Imagine you're building BillFlow, a small SaaS that:

  • collects card details for paid plans (sensitive PII)
  • lets users download a GDPR "all my data" export bundle (sensitive composition)
  • lets users attach a profile photo or a scanned ID (large blobs, sometimes sensitive)
  • runs server-side jobs that import patient records from a clinic's CSV (sensitive blobs you didn't write the schema for)

Four scenarios, four tiers of disclosure. We'll build each one up.

Tier 1 — one flag on one schema slot

You're shipping the card-details form. The user types their PAN, expiry, and CVV; your handler stores them in app-db long enough to call the payment processor's tokenisation endpoint, then clears the slot.

Without any declaration, here is what every consumer of the trace bus sees the moment the user clicks Pay:

;; BEFORE — no :sensitive? declaration
{:operation :event/dispatched
 :tags      {:event [:payments/tokenise-card
                     {:pan        "4242424242424242"
                      :exp        "12/29"
                      :cvv        "737"
                      :postcode   "SW1A 1AA"}]}
 :source    :user
 ...}

Datadog now has the PAN. The Causa cascade graph has the PAN. The re-frame2-pair-mcp agent attached to your debug session has the PAN. The story recorder you used to capture the bug yesterday has the PAN baked into the saved scenario file. You did nothing wrong — you just hadn't told the framework which field was sensitive.

Declare it once on the schema:

(rf/reg-app-schema
  [:payments/draft-card]
  [:map
   [:pan      {:sensitive? true} :string]
   [:exp      {:sensitive? true} :string]
   [:cvv      {:sensitive? true} :string]
   [:postcode :string]])                  ;; not sensitive — useful for fraud signals

That's the whole declaration. You don't change the handler. You don't add an interceptor. You don't stamp anything on the dispatch. The handler still receives the real PAN when it runs — handlers need the real value to do the work.

Now here is what every consumer sees:

;; AFTER — :sensitive? on three schema slots
{:operation  :event/dispatched
 :tags       {:event [:payments/tokenise-card
                      {:pan        :rf/redacted
                       :exp        :rf/redacted
                       :cvv        :rf/redacted
                       :postcode   "SW1A 1AA"}]}
 :source     :user
 :sensitive? true                          ;; top-level — off-box shippers route on this
 ...}

Three slots redacted. :postcode rides through because you didn't flag it. The trace event also picked up a top-level :sensitive? true so the Datadog shipper from ch.22 can drop the whole event with one boolean check; the re-frame2-pair-mcp egress walker swaps :rf/redacted in before sending; the on-box Causa panel shows a [● REDACTED] chip where the PAN used to render. One flag; five consumers; no extra wiring.
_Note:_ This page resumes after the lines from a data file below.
/-- Class 0xA, R359. ACQ 2:0, REL 5:3, DIRECT 6, TC 8:7 of MOD; VAR is IMM[75:72]. -/
def rowA (op : Nat) (r : Raw) : Option Row :=
  let var := bits r.imm.toNat 3 0
  let acq := decide (modField r.mod 0 3 ≤ 3)
  let rel := modField r.mod 3 3 == 0 || modField r.mod 3 3 == 4
  let vmask : ImmUse := .mask 0xF
  match op with
  | 0x00 => some { dst := fsz, sa := fs 62, sb := fs 63, imm := vmask, modMask := 0x1FF, modOk := acq && rel && var == 0, fl := true }
  | 0x01 => some { tys := [.u64, .s64, .b64], dst := fsz, sa := fs 62, sb := fsz, sc := if var = 1 then fsz else none,
                   imm := vmask, modMask := 0x1F8, modOk := rel && decide (var ≤ 1), fl := true }
  | 0x02 => some { dst := fsz, sa := fsz, sb := if var = 0 then fsz else none, sc := fsz, imm := vmask,
                   modMask := 0x40, modOk := var ≤ 1, terminal := true }
  | 0x03 => some { dst := fsz, sa := fsz, imm := vmask, modMask := 0x40, modOk := var == 0, fl := true }
  | 0x04 => some { sa := fs 62, sb := fsz, imm := vmask, modMask := 0x40, modOk := var == 0 }
  | 0x05 => some { sa := fsz, imm := vmask, modMask := 0x40, modOk := var == 0 }
  | 0x06 => some { dst := fs 63, sa := fsz, imm := vmask, modMask := 0x40, modOk := var ≤ 6 }
  | _ => none

/-- Class 0xB, R388. -/
def rowB (op : Nat) : Option Row :=
  match op with
  | 0x00 => some { dst := fsz, sa := fszi, sb := fs 62, fl := true }
  | 0x01 | 0x02 => some { dst := fsz, sa := fszi, fl := true }
  | 0x03 => some { sa := fszi, fl := true }
  | _ => none

/-- Class 0xC, R405. -/
def rowC (op : Nat) (r : Raw) : Option Row :=
  match op with
  | 0x00 => some { dst := fsz, sa := fszi, sb := fszi, modMask := 0x7, modOk := modField r.mod 0 3 == 0 || modField r.mod 0 3 == 3, fl := true }
  | 0x01 => some { dst := fsz, sa := fszi, sb := fszi, sc := fsz, terminal := true }
  | 0x02 => some { dst := fsz, sa := fszi, sb := fszi, fl := true }
  | _ => none

/-- Class 0xD, R424. MODE is MOD[59:56]. -/
def rowD (op : Nat) (r : Raw) : Option Row :=
  match op with
  | 0x00 => some { sa := fszi }
  | 0x01 => some { }
  | 0x02 => some { modMask := 0xF, modOk := modField r.mod 0 4 ≤ 1, terminal := true }
  | 0x03 => some { dst := fsz, sa := fsz, sb := fszi }
  | 0x04 => some { dst := fsz, sa := fszi }
  | _ => none

/-- The row of an allocated OP of the common format, R50; none elsewhere (R51). -/
def rowOf (r : Raw) : Option Row :=
  let op := r.op.toNat % 64
  match r.op.toNat / 64 with
  | 0x0 => row0 op r | 0x1 => row1 op r | 0x2 => row2 op r | 0x3 => row3 op r | 0x4 => row4 op | 0x5 => row5 op r
  | 0x6 => row6 op r | 0x7 => row7 op r | 0x8 => row8 op r | 0x9 => row9 op r | 0xA => rowA op r | 0xB => rowB op
  | 0xC => rowC op r | 0xD => rowD op r | _ => none

/-! ## Checks that depend on the word alone, orders 3 and 4 of R52 -/

/-- How a word is rejected. -/
inductive BadWord where
  | illOp      -- ILL_OP, order 3
  | illOpnd    -- ILL_OPND, order 4
  deriving DecidableEq, Repr

/-- An unused register field must be zero (R37). -/
def unusedOk (f : Option Field) (b : BitVec 8) : Bool := f.isSome || b == 0

def usesImm (f : Option Field) (b : BitVec 8) : Bool := b == 0xCC && f.any (·.kinds.contains .imm)

/-- Some field that takes an immediate is 0xCC, so IMM is read (R37, R44). -/
def Row.immUsed (w : Row) (r : Raw) : Bool := usesImm w.sa r.sa || usesImm w.sb r.sb || usesImm w.sc r.sc

def Row.immOk (w : Row) (r : Raw) : Bool :=
  match w.imm with
  | .fields => w.immUsed r || r.imm == 0
  | .mask m => r.imm &&& ~~~m == 0

/-- Order 3: Reserved fields and field values (R37, R48, R49). -/
def Row.order3 (w : Row) (r : Raw) : Bool :=
  unusedOk w.dst r.dst && unusedOk w.sa r.sa && unusedOk w.sb r.sb && unusedOk w.sc r.sc
    && r.mod &&& ~~~w.modMask == 0 && w.modOk && w.immOk r

/-- R44's limit on 16-bit and packed float immediates. -/
def halfImmBad (t : Ty) (imm : BitVec 24) : Bool :=
  [Ty.f16, .bf16, .f16x2, .bf16x2].contains t && decide (2 ^ 16 ≤ imm.toNat)

/-- R38 to R40 and R44 for one used field. -/
def Field.ok (f : Field) (ty : Ty) (imm : BitVec 24) (b : BitVec 8) : Bool :=
  match Spec.ofByte b with
  | none => false
  | some sp =>
    let t := f.ty.getD ty
    f.kinds.any (·.admits sp) &&
    match sp with
    | .v n => !(t.wide && n.val % 2 == 1)
    | .c n => !(t.wide && n.val % 2 == 1)
    | .s n => decide (n.val ≤ f.maxS)
    | .imm => !halfImmBad t imm
    | _ => true

def fieldOk (f : Option Field) (ty : Ty) (imm : BitVec 24) (b : BitVec 8) : Bool :=
  match f with
  | none => true
  | some f => f.ok ty imm b

/-- A per-thread source: v, c, l, %tid, %lane, k (R39). -/
def Spec.perThread : Spec → Bool
  | .v _ | .c _ | .l _ | .k _ => true
  | .sp r => r.perThread
  | _ => false

def scalarSrcOk (f : Option Field) (b : BitVec 8) : Bool :=
  f.isNone || (match Spec.ofByte b with | some sp => !sp.perThread | none => true)

/-- HOLD selects a field that the instruction uses (R43). -/
def Row.holdOk (w : Row) (r : Raw) : Bool :=
  match Hold.ofCode r.hold.toNat with
  | .none => true
  | .sa => w.sa.isSome
  | .sb => w.sb.isSome
  | .sc => w.sc.isSome

/-- Order 4, as far as the word alone decides it. -/
def Row.order4 (w : Row) (r : Raw) : Bool :=
  let ty := Ty.ofCode r.ty
  w.tys.contains ty && fieldOk w.dst ty r.imm r.dst && fieldOk w.sa ty r.imm r.sa && fieldOk w.sb ty r.imm r.sb
    && fieldOk w.sc ty r.imm r.sc
    && (!(w.scalarRule && scalarDst r) || (scalarSrcOk w.sa r.sa && scalarSrcOk w.sb r.sb && scalarSrcOk w.sc r.sc))
    && w.opndOk && w.holdOk r && (r.fl == 15 || (w.fl && decide (r.fl.toNat < 12)))

def wordCheck (r : Raw) : Option BadWord :=
  match rowOf r with
  | none => some .illOp
  | some w => if !w.order3 r then some .illOp else if !w.order4 r then some .illOpnd else none

/-! ## Building the instruction -/

def flagOf (b : BitVec 4) : Option (Fin 12) := if h : b.toNat < 12 then some ⟨b.toNat, h⟩ else none
def flagBits : Option (Fin 12) → BitVec 4
  | none => 15
  | some n => BitVec.ofNat 4 n.val

def Raw.opnds (r : Raw) : Opnds where
  ty := .ofCode r.ty
  dst := (Spec.ofByte r.dst).getD (.v 0)
  sa := (Spec.ofByte r.sa).getD (.v 0)
  sb := (Spec.ofByte r.sb).getD (.v 0)
  sc := (Spec.ofByte r.sc).getD (.v 0)
  neg := r.pr.getLsbD 3
  pk := Fin.ofNat 8 (r.pr.toNat % 8)
  hold := .ofCode r.hold.toNat
  fl := flagOf r.fl
  imm := r.imm

/-- The instruction of an allocated OP. The modes are read by the class tables; wordCheck has rejected
the values they do not define. -/
def build (r : Raw) : Option Instr :=
  let o := r.opnds
  let m4 := modField r.mod 0 4
  let bid : Fin 16 := Fin.ofNat 16 (modField r.mod 4 4)
  let nblk : Fin 4 := Fin.ofNat 4 (modField r.mod 4 2)
  let a := ArithMods.ofMod r.mod
  let mm := MemMods.ofMod r.mod
  let am := AtomMods.ofMod r.mod
  let cm := CopyMods.ofMod r.mod
  let xm := MatMods.ofMod r.mod
  let fm := FabMods.ofMod r.mod
  let m9 := modField r.mod 6 4
  let lv : Level := match m9 with | 0 => .launch | 1 => .graph | 2 => .phase | _ => .job
  let prom := modField r.mod 6 1 == 1
  let var := bits r.imm.toNat 3 0
  match r.op.toNat with
  | 0x000 => some (.nop o) | 0x001 => some (.bra o)
  | 0x002 => some (.brc o (match m4 with | 0 => .dec | 1 => .nz | _ => .z))
  | 0x003 => some (.bri o) | 0x004 => some (.call o) | 0x005 => some (.ret o)
  | 0x006 => some (.meet o (if m4 = 0 then .set else .clr))
  | 0x007 => some (.exit o) | 0x008 => some (.bar o bid) | 0x009 => some (.bara o bid) | 0x00A => some (.barw o bid)
  | 0x00B => some (.vote o (match m4 with | 0 => .all | 1 => .any | _ => .uni))
  | 0x00C => some (.ballot o)
  | 0x00D => some (.shuf o (match m4 with | 0 => .idx | 1 => .xor | 2 => .up | _ => .down))
  | 0x00E => some (.push o (if m4 = 0 then .hi else .lo))
  | 0x00F => some (.rank o (if m4 = 0 then .desc else .asc))
  | 0x010 => some (.regrp o)
  | 0x011 => some (.sleep o (if m4 = 0 then .rel else .abs))
  | 0x012 => some (.yield o)
  | 0x040 => some (.mov o)
  | 0x041 => some (.movi o (match m4 with | 0 => .lo | 1 => .mid | _ => .top))
  | 0x042 => some (.sel o)
  | 0x043 => some (.rdl o (if m4 = 0 then .idx else .first))
  | 0x044 => some (.rgive o nblk) | 0x045 => some (.rclaim o nblk) | 0x046 => some (.rstat o)
  | 0x047 => some (.kset o (match m4 with | 0 => .and | 1 => .or | 2 => .xor | 3 => .andn | 4 => .orn | 5 => .nand | 6 => .nor | 7 => .xnor | _ => .nz))
  | 0x048 => some (.srd o (match m4 with | 0 => .fpcw | 1 => .argp | 2 => .khdr | 3 => .scr | 4 => .accs | 5 => .thr | 6 => .slot | _ => .dl))
  | 0x080 => some (.add o a) | 0x081 => some (.sub o a) | 0x082 => some (.addc o a) | 0x083 => some (.subb o a)
  | 0x084 => some (.mul o a) | 0x085 => some (.mulh o a) | 0x086 => some (.mad o a) | 0x087 => some (.madw o a)
  | 0x088 => some (.min o a) | 0x089 => some (.max o a) | 0x08A => some (.abs o a) | 0x08B => some (.neg o a)
  | 0x08C => some (.and o a) | 0x08D => some (.or o a) | 0x08E => some (.xor o a) | 0x08F => some (.not o a)
  | 0x090 => some (.shl o a) | 0x091 => some (.shr o a) | 0x092 => some (.sar o a) | 0x093 => some (.rotl o a)
  | 0x094 => some (.bfx o a) | 0x095 => some (.bfi o a) | 0x096 => some (.popc o a) | 0x097 => some (.clz o a)
  | 0x098 => some (.brev o a) | 0x099 => some (.cmp o a) | 0x09A => some (.lea o a) | 0x09B => some (.dot4 o a)
  | 0x09C => some (.div o a) | 0x09D => some (.rem o a) | 0x09E => some (.prmb o a)
  | 0x0C0 => some (.fadd o a) | 0x0C1 => some (.fsub o a) | 0x0C2 => some (.fmul o a) | 0x0C3 => some (.ffma o a)
  | 0x0C4 => some (.fmin o a) | 0x0C5 => some (.fmax o a) | 0x0C6 => some (.fcmp o a) | 0x0C7 => some (.fclass o a)
  | 0x0C8 => some (.frnd o a) | 0x0C9 => some (.cvt o a) | 0x0CA => some (.fdot2 o a) | 0x0CB => some (.qnt o a)
  | 0x100 => some (.rcp o a) | 0x101 => some (.rsq o a) | 0x102 => some (.sqrt o a) | 0x103 => some (.exp2 o a)
  | 0x104 => some (.log2 o a) | 0x105 => some (.sin o a) | 0x106 => some (.cos o a) | 0x107 => some (.tanh o a)
  | 0x108 => some (.divf o a)
  | 0x140 => some (.ld o mm) | 0x141 => some (.st o mm) | 0x142 => some (.lds o mm) | 0x143 => some (.sts o mm)
  | 0x144 => some (.ldc o mm) | 0x145 => some (.pfx o mm) | 0x146 => some (.iflush o)
  | 0x180 => some (.aadd o am) | 0x181 => some (.amin o am) | 0x182 => some (.amax o am) | 0x183 => some (.aand o am)
  | 0x184 => some (.aor o am) | 0x185 => some (.axor o am) | 0x186 => some (.axch o am) | 0x187 => some (.acas o am)
  | 0x188 => some (.afadd o am)
  | 0x189 => some (.fence o (.ofCode (modField r.mod 0 2)) (.ofCode (modField r.mod 3 2)))
  | 0x18A => some (.waita ⟨o, modField r.mod 0 2 == 3⟩)
  | 0x1C0 => some (.acpy o cm) | 0x1C1 => some (.tcpy o cm) | 0x1C2 => some (.cwait o prom) | 0x1C3 => some (.ctest o prom)
  | 0x1C4 => some (.cprom o prom) | 0x1C5 => some (.cstat o prom)
  | 0x200 => some (.mgang o xm) | 0x201 => some (.mma o xm) | 0x202 => some (.mzero o xm) | 0x203 => some (.mrnm o xm)
  | 0x204 => some (.mld o xm) | 0x205 => some (.mst o xm) | 0x206 => some (.mexp o xm) | 0x207 => some (.mmov o xm)
  | 0x240 => some (.exits o)
  | 0x241 => some (.region o (if m9 = 0 then .set else .hold))
  | 0x242 => some (.denput o)
  | 0x243 => some (.qpop o (if m9 = 0 then .wait else .tryOnce))
  | 0x244 => some (.qpush o) | 0x245 => some (.launch o) | 0x246 => some (.cntw o lv) | 0x247 => some (.cancel o lv)
  | 0x280 => some (.fsend o fm)
  | 0x281 => some (.fatom o fm (if var = 0 then .add else .cas))
  | 0x282 => some (.fwait o fm (if var = 0 then .arr else .free))
  | 0x283 => some (.fdrain o fm) | 0x284 => some (.freg o fm) | 0x285 => some (.frev o fm)
  | 0x286 => some (.fqry o fm (match var with | 0 => .pod | 1 => .cal | 2 => .back | 3 => .rgn | 4 => .arr | 5 => .err | _ => .lfsr))
  | 0x2C0 => some (.crange o) | 0x2C1 => some (.cfire o) | 0x2C2 => some (.cjoin o) | 0x2C3 => some (.cdrop o)
  | 0x300 => some (.gsub o (modField r.mod 0 3 == 3)) | 0x301 => some (.gwait o) | 0x302 => some (.gcan o)
  | 0x340 => some (.trap o) | 0x341 => some (.bkpt o) | 0x342 => some (.resume o (m4 == 1)) | 0x343 => some (.swr o)
  | 0x344 => some (.warnc o)
  | _ => none

/-! ## The two framing words, R25, R26, R32, R33 -/

def headerOp : BitVec 10 := 0x3E0
def clendOp : BitVec 10 := 0x3E1

/-- SETA or SETB: 0 to 11, or 15 for none. -/
def flagFieldOk (n : Nat) : Bool := decide (n < 12) || n == 15

def decodeHeader (w : Slot) : Except BadWord Instr :=
  let len := (w.extractLsb' 10 5).toNat
  let wait := w.extractLsb' 15 12
  let seta := w.extractLsb' 27 4
  let setb := w.extractLsb' 31 4
  if w.extractLsb' 37 59 ≠ 0 ∨ len = 0 ∨ 24 < len ∨ !flagFieldOk seta.toNat ∨ !flagFieldOk setb.toNat then .error .illOp
  else .ok (.clauseHeader { len := Fin.ofNat 32 len, wait, seta := flagOf seta, setb := flagOf setb,
                            rgp := w.getLsbD 35, yld := w.getLsbD 36 })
If you're curious how the framework knew to walk those exact paths, the short version is: at boot the runtime extracts every :sensitive? claim from every registered schema into a reserved registry under [:rf/elision :declarations] in app-db, and the wire-boundary walker consults that registry on every trace emit. You don't see that machinery from where you sit. You write the flag; the platform does the wiring. Chapter 23a has the full mechanism if you want it.

Tier 2 — the handler is the unit of sensitivity

A few sprints later you ship the GDPR data-export button. The user clicks Download my data; your handler assembles their profile, their order history, their support tickets, and their app preferences into one JSON bundle and POSTs it to the user's chosen destination URL.

None of the individual slots is sensitive in isolation. Profile fields are public-by-design. Order history is normal app state. Support tickets aren't flagged. App preferences are just feature toggles. But the bundle, sent to an attacker-supplied destination, is a different beast — the destination URL itself is now part of an attack surface (an attacker who controls a victim's account can name their own server as the export target), and the bundle assembles enough cross-referenced fields to identify the person in ways no single slot does.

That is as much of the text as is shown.